(Stored items)
BEGIN
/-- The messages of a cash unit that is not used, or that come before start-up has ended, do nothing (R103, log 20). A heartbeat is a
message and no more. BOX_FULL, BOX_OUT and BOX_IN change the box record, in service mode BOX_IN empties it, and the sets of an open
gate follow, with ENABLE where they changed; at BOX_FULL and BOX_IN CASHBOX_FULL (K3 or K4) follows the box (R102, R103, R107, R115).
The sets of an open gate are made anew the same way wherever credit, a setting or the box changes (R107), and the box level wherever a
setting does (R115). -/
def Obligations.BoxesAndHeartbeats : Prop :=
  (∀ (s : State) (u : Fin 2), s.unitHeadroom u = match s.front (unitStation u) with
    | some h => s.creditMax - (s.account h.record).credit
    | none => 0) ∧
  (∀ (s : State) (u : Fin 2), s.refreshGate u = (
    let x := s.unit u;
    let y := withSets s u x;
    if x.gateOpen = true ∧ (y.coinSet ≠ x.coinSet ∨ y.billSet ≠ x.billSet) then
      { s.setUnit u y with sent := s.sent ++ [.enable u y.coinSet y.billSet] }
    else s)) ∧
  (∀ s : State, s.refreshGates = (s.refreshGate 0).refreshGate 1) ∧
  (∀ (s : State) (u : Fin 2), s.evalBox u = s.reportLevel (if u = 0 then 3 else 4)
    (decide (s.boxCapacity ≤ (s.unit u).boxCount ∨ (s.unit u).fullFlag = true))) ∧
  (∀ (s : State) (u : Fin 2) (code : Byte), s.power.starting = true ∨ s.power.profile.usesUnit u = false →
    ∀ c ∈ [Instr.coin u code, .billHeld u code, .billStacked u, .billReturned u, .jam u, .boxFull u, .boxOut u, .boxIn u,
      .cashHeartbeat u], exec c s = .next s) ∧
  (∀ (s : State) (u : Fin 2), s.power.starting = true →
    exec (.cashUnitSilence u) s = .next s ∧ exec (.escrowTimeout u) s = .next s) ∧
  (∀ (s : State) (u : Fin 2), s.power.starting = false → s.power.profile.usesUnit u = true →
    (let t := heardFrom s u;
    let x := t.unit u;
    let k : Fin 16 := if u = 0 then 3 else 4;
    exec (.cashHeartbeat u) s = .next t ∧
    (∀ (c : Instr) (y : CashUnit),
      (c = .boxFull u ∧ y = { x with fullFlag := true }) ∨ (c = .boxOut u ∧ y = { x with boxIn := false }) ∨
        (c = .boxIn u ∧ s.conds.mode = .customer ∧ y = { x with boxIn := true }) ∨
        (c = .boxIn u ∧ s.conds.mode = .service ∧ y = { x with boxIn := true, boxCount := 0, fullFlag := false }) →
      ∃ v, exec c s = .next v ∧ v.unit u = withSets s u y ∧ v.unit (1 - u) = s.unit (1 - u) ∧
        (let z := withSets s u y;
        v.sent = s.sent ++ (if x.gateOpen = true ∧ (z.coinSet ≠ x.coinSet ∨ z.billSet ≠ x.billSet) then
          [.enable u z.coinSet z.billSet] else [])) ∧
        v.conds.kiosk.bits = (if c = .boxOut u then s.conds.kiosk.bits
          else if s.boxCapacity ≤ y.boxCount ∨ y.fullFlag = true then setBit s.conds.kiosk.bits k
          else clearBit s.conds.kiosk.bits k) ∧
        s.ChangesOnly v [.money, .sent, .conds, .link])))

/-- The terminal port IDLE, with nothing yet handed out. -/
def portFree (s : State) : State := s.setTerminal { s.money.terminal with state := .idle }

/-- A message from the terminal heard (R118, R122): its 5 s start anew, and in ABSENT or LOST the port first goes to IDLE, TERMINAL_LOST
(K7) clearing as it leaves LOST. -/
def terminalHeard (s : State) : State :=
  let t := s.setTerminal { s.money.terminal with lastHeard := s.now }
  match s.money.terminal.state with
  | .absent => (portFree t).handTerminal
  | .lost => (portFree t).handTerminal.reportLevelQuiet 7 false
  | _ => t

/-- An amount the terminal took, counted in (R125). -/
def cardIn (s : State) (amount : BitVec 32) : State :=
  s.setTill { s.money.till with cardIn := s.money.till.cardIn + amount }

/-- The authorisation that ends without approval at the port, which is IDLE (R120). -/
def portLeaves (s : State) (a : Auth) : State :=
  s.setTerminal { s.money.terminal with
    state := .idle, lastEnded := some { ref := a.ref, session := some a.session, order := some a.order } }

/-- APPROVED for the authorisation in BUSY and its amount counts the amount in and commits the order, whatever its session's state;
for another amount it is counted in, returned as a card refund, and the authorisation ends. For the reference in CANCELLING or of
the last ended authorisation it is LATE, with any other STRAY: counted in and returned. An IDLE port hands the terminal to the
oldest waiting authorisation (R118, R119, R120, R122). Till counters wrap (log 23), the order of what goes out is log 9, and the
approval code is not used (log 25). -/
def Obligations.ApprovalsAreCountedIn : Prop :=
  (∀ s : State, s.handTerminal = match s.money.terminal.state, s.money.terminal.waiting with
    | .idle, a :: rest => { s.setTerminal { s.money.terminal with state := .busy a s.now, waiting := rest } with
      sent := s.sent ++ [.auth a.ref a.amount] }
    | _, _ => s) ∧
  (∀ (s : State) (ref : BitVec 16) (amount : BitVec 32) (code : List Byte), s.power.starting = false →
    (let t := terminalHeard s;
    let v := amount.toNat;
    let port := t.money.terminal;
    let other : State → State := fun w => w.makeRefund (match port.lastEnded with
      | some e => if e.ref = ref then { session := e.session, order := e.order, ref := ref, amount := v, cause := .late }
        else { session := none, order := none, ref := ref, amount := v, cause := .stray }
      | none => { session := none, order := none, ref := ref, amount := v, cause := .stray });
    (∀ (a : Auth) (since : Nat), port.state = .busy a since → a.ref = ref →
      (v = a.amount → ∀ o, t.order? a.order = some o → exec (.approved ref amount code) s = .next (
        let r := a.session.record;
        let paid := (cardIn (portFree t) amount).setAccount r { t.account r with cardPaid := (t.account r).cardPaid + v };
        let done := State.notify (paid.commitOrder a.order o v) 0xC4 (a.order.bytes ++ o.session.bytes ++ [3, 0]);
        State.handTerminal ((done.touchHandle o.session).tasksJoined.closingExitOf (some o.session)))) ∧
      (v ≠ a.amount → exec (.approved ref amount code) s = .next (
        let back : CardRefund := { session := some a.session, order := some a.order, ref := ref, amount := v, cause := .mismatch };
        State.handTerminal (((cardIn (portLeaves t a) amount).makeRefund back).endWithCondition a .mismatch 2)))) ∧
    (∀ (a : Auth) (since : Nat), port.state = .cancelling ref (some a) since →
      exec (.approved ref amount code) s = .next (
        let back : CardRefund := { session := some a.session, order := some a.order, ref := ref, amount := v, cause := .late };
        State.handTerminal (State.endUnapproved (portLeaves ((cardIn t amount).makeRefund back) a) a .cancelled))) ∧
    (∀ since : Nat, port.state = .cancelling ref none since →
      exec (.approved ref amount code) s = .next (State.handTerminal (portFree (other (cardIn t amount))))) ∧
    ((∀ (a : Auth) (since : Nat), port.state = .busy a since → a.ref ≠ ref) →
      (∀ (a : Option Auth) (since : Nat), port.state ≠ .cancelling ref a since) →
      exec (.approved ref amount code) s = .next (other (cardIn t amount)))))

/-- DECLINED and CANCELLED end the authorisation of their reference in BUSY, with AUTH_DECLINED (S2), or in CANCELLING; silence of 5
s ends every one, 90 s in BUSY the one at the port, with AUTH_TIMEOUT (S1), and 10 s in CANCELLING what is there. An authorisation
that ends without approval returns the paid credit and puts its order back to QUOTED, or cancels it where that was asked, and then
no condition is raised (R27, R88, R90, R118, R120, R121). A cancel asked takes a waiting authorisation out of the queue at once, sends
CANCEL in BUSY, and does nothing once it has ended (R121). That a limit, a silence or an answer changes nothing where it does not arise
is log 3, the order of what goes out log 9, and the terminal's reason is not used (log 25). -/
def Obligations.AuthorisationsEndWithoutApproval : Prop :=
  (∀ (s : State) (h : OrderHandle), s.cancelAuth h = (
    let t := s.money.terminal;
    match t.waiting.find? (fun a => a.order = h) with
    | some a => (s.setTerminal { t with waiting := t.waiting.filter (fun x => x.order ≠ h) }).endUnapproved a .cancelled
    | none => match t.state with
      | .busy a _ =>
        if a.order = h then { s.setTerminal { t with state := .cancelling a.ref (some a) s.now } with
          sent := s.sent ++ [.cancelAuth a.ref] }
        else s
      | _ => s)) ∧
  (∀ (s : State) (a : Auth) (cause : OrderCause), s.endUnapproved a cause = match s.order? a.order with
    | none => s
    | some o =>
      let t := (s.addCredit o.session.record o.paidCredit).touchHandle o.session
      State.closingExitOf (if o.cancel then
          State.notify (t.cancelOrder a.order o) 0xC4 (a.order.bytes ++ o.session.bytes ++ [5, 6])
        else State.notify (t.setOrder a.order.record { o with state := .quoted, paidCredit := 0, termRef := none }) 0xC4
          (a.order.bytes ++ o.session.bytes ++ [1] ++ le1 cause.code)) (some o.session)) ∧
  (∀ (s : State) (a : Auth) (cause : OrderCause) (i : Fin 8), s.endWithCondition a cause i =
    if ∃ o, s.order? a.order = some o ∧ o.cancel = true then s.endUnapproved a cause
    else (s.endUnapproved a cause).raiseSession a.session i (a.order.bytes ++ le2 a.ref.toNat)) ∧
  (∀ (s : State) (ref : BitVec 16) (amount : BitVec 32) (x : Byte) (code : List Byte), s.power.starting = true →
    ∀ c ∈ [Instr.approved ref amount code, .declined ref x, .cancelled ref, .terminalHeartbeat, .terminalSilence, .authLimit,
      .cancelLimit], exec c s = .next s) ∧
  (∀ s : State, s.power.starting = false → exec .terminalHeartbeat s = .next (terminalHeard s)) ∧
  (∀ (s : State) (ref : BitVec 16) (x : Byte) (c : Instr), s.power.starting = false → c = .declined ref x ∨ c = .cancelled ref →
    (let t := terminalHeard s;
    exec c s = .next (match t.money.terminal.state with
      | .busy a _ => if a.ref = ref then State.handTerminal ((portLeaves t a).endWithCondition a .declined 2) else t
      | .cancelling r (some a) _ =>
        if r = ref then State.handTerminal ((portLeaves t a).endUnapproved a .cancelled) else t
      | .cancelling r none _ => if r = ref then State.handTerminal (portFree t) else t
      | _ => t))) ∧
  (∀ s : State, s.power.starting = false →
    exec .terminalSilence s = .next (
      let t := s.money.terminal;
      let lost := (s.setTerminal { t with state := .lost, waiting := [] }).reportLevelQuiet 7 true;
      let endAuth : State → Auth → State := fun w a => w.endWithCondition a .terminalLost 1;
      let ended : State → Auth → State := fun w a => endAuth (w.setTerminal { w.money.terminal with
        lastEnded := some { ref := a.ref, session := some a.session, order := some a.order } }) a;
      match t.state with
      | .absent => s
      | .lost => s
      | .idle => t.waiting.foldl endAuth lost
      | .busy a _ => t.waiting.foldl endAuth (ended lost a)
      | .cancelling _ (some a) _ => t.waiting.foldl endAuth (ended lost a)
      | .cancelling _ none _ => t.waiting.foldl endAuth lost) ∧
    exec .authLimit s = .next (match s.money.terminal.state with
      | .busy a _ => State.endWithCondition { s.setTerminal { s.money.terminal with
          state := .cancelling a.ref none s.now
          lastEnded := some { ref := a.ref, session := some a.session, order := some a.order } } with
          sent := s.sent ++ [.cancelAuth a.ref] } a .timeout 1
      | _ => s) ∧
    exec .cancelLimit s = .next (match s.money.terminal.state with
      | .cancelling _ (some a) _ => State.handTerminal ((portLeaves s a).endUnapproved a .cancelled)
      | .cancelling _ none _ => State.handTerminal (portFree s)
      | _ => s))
END
Exercise directions
Return only the number of lines above that include "terminalHeard".

Expected answer
4